/-- 44_divide.md R182: STATUS is FAULT and cause 3. -/
theorem test_divU_fault :
    recordOf (after (block 80 7 0 9) 0x34650000 0) = some (0x31, 0x34650000, 0) := by decide

/-- 95_test_vectors.md 2.4: truncation toward zero. -/
theorem test_divS : limbsOf .x3 (after (block 80 (-7) 2 0) 0x36650000 0) = some [0xFFFFFFFFFFFFFFFD, 0xFFFF] := by decide

/-- 95_test_vectors.md 2.4: min / -1 = min. -/
theorem test_divS_min : limbsOf .x3 (after (block 80 (-2^79) (-1) 0) 0x36650000 0) = some [0, 0x8000] := by decide

/-- 95_test_vectors.md 2.4: the pattern of -7 by 2. -/
theorem test_modU : limbsOf .x4 (after (block 80 (-7) 2 0) 0x38850000 0) = some [1, 0] := by decide

/-- 95_test_vectors.md 2.4: the dividend's sign. -/
theorem test_modS : limbsOf .x4 (after (block 80 (-7) 2 0) 0x3A850000 0) = some [0xFFFFFFFFFFFFFFFF, 0xFFFF] := by decide

/-- 95_test_vectors.md 2.4a: the destination is unchanged. -/
theorem test_modS_fault : limbsOf .x3 (after (block 80 7 0 9) 0x3A650000 0) = some [9, 0] := by decide

/-- 95_test_vectors.md 2.4: max by 2^64 + 1. -/
theorem test_divmodU_quotient : limbsOf .x3 (after (block 80 (2^79 - 1) (2^64 + 1) 0) 0x3C654000 0) = some [0x7FFF, 0] := by decide

/-- 95_test_vectors.md 2.4: max by 2^64 + 1. -/
theorem test_divmodU_remainder : limbsOf .x4 (after (block 80 (2^79 - 1) (2^64 + 1) 0) 0x3C654000 0) = some [0xFFFFFFFFFFFF8000, 0] := by decide

/-- 95_test_vectors.md 2.4a: the quotient to a source. -/
theorem test_divmodS_quotient : limbsOf .x2 (after (block 80 7 2 0) 0x3E451000 0) = some [3, 0] := by decide

/-- 95_test_vectors.md 2.4a: the remainder to a source. -/
theorem test_divmodS_remainder : limbsOf .x1 (after (block 80 7 2 0) 0x3E451000 0) = some [1, 0] := by decide

/-- 95_test_vectors.md 2.5: to the sign bit. -/
theorem test_shl : limbsOf .x2 (after (block 80 1 0 0) 0x40440000 79) = some [0, 0x8000] := by decide

/-- 95_test_vectors.md 2.5: the longest distance. -/
theorem test_shl_long : limbsOf .x2 (after (block 80 (2^64 + 5) 0 0) 0x40440000 0xFFFFFFFFFFFFFFFF) = some [0, 0] := by decide

/-- 95_test_vectors.md 2.5: zero fill. -/
theorem test_shrU : limbsOf .x2 (after (block 80 (-25) 0 0) 0x44440000 1) = some [0xFFFFFFFFFFFFFFF3, 0x7FFF] := by decide

/-- 95_test_vectors.md 2.5: by one limb exactly. -/
theorem test_shrU_limb : limbsOf .x2 (after (block 80 (2^64 + 5) 0 0) 0x44440000 64) = some [1, 0] := by decide

/-- 95_test_vectors.md 2.5: min by 49, the case of 90_conflicts.md C2. -/
theorem test_shrS : limbsOf .x2 (after (block 80 (-2^79) 0 0) 0x46440000 49) = some [0xFFFFFFFFC0000000, 0xFFFF] := by decide

/-- 95_test_vectors.md 2.5: the longest distance. -/
theorem test_shrS_long : limbsOf .x2 (after (block 80 (-25) 0 0) 0x46440000 0xFFFFFFFFFFFFFFFF) = some [0xFFFFFFFFFFFFFFFF, 0xFFFF] := by decide

/-- 95_test_vectors.md 2.6: -1 against 0. -/
theorem test_cmpU : resultsOf (after (block 80 (-1) 0 0) 0x48050000 0) = some (1, 0) := by decide

/-- 95_test_vectors.md 2.6: -1 against 0. -/
theorem test_cmpS : resultsOf (after (block 80 (-1) 0 0) 0x4A050000 0) = some (0xFFFFFFFFFFFFFFFF, 0) := by decide

/-- 95_test_vectors.md 2.6. -/
theorem test_seqU : resultsOf (after (block 80 25 25 0) 0x4C050000 0) = some (1, 0) := by decide

/-- 95_test_vectors.md 2.6. -/
theorem test_seqS : resultsOf (after (block 80 25 50 0) 0x4E050000 0) = some (0, 0) := by decide

/-- 95_test_vectors.md 2.6. -/
theorem test_sneU : resultsOf (after (block 80 25 50 0) 0x4C051000 0) = some (1, 0) := by decide

/-- 95_test_vectors.md 2.6. -/
theorem test_sneS : resultsOf (after (block 80 25 25 0) 0x4E051000 0) = some (0, 0) := by decide

/-- 95_test_vectors.md 2.6: max below min. -/
theorem test_sltU : resultsOf (after (block 80 (2^79 - 1) (-2^79) 0) 0x4C052000 0) = some (1, 0) := by decide

/-- 95_test_vectors.md 2.6. -/
theorem test_sltS : resultsOf (after (block 80 (-1) 0 0) 0x4E052000 0) = some (1, 0) := by decide

/-- 95_test_vectors.md 2.6: -1 against 0. -/
theorem test_sleU : resultsOf (after (block 80 (-1) 0 0) 0x4C053000 0) = some (0, 0) := by decide

/-- 95_test_vectors.md 2.6. -/
theorem test_sleS : resultsOf (after (block 80 25 25 0) 0x4E053000 0) = some (1, 0) := by decide

/-- 95_test_vectors.md 2.6: a higher limb decides. -/
theorem test_sgtU : resultsOf (after (block 80 (2^64) (2^64 - 1) 0) 0x4C054000 0) = some (1, 0) := by decide

/-- 95_test_vectors.md 2.6: max above min. -/
theorem test_sgtS : resultsOf (after (block 80 (2^79 - 1) (-2^79) 0) 0x4E054000 0) = some (1, 0) := by decide

/-- 95_test_vectors.md 2.6: 0 against -1. -/
theorem test_sgeU : resultsOf (after (block 80 0 (-1) 0) 0x4C055000 0) = some (0, 0) := by decide

/-- 95_test_vectors.md 2.6: 0 against -1. -/
theorem test_sgeS : resultsOf (after (block 80 0 (-1) 0) 0x4E055000 0) = some (1, 0) := by decide

/-- 95_test_vectors.md 2.6a. -/
theorem test_isnegU : resultsOf (after (block 80 (-25) 0 0) 0x50040000 0) = some (0, 0) := by decide

/-- 95_test_vectors.md 2.6a. -/
theorem test_isnegS : resultsOf (after (block 80 (-25) 0 0) 0x52040000 0) = some (1, 0) := by decide

/-- 95_test_vectors.md 2.7. -/
theorem test_and : limbsOf .x3 (after (block 80 (-1) 0xF0F 0) 0x54650000 0) = some [0xF0F, 0] := by decide

/-- 95_test_vectors.md 2.7. -/
theorem test_or : limbsOf .x3 (after (block 80 (2^64) 1 0) 0x58650000 0) = some [1, 1] := by decide

/-- 95_test_vectors.md 2.7. -/
theorem test_xor : limbsOf .x3 (after (block 80 (-1) 25 0) 0x5C650000 0) = some [0xFFFFFFFFFFFFFFE6, 0xFFFF] := by decide

/-- 95_test_vectors.md 2.7: NOT max = min, the padding 0. -/
theorem test_not : limbsOf .x2 (after (block 80 (2^79 - 1) 0 0) 0x60440000 0) = some [0, 0x8000] := by decide

/-- 95_test_vectors.md 2.7: 2^64. -/
theorem test_clz : resultsOf (after (block 80 (2^64) 0 0) 0x64040000 0) = some (0xF, 0) := by decide

/-- 95_test_vectors.md 2.7a, N = 65: CLZ 0 = N. -/
theorem test_clz_zero : resultsOf (after (block 65 0 0 0) 0x64040000 0) = some (0x41, 0) := by decide

/-- 95_test_vectors.md 2.9, ILLEGAL: STATUS 0x11, and IMM is recorded. -/
theorem test_illegal :
    recordOf (after (block 80 5 0 0) 0x68000000 0x1234) = some (0x11, 0x68000000, 0x1234) := by decide

/-- 95_test_vectors.md 2.9: ILLEGAL comes before DIV_ZERO. -/
theorem test_illegal_first :
    recordOf (after (block 80 5 0 0) 0x34650001 0) = some (0x11, 0x34650001, 0) := by decide

/-- 95_test_vectors.md 2.9: the fault state discards, and the record stays. -/
theorem test_fault_state_discards :
    ((after (block 80 5 0 0) 0x14040000 0x50).bind fun t => after t 0x06200000 6).map
      (fun t => (t.status, t.faultCmd, t.k, (t.regs.get .x1).limbs)) = some (0x21, 0x14040000, 2, [5, 0]) := by
  decide

/-- 10_state.md R36: the host's index after one command. -/
theorem test_index : (after (block 80 5 0 0) 0x1C000000 0).map (·.k) = some 1 := by decide

/-- 70_reset_and_hazards.md R290: reset clears the record. -/
theorem test_reset_clears_fault :
    (match step { (block 80 5 0 0) with fault := true, cause := .divZero, inputs := [.reset] } with
      | .next t => (t.status, t.inReset)
      | .fault _ => (1, false)
      | .refused _ => (1, false)) = (0, true) := by
  decide

/-- 00_scope.md R6: N = 64 and N = 262145 are refused, N = 65 and N = 262144 are not. -/
theorem test_width_bounds : widthOk 64 = false ∧ widthOk 65 = true ∧ widthOk 262144 = true ∧ widthOk 262145 = false := by decide

/-- A word placed by `withFetchWord` is the next command a step runs, from reset (logs 7, 9). -/
theorem test_withFetchWord :
    (match step (State.reset.withFetchWord 32 0x1C000000) with
      | .next t => (t.k, t.busy)
      | .fault _ => (0, true)
      | .refused _ => (0, true)) = (1, false) := by
  decide

/-- `strictStep` stops at a read of an unwritten limb: `MOV x3, x1` right after reset (41_storage_bits.md R111; 93 U1). -/
theorem test_strict_unwritten : Safety.strictStep (State.reset.presentNext ⟨0x08640000, 0⟩) = .fault .unwrittenLimb := rfl

/-! ### Witnesses: a concrete state and operands that meet the hypotheses of each statement -/

/-- The block right after reset, with one command presented. -/
def presenting (cmd : CmdWord) : State := State.reset.presentNext ⟨cmd, 0⟩

theorem ready (cmd : CmdWord) : (presenting cmd).Ready ⟨cmd, 0⟩ [] := ⟨show widthOk Config.resetBits = true by decide, rfl, rfl, rfl⟩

◆ **EXERCISE DESCRIPTION**
Select from the material above each line in which the string "false" appears, and list those lines.

◆ **YOUR RESPONSE**
      | .fault _ => (1, false)
      | .refused _ => (1, false)) = (0, true) := by
theorem test_width_bounds : widthOk 64 = false ∧ widthOk 65 = true ∧ widthOk 262144 = true ∧ widthOk 262145 = false := by decide
      | .refused _ => (0, true)) = (1, false) := by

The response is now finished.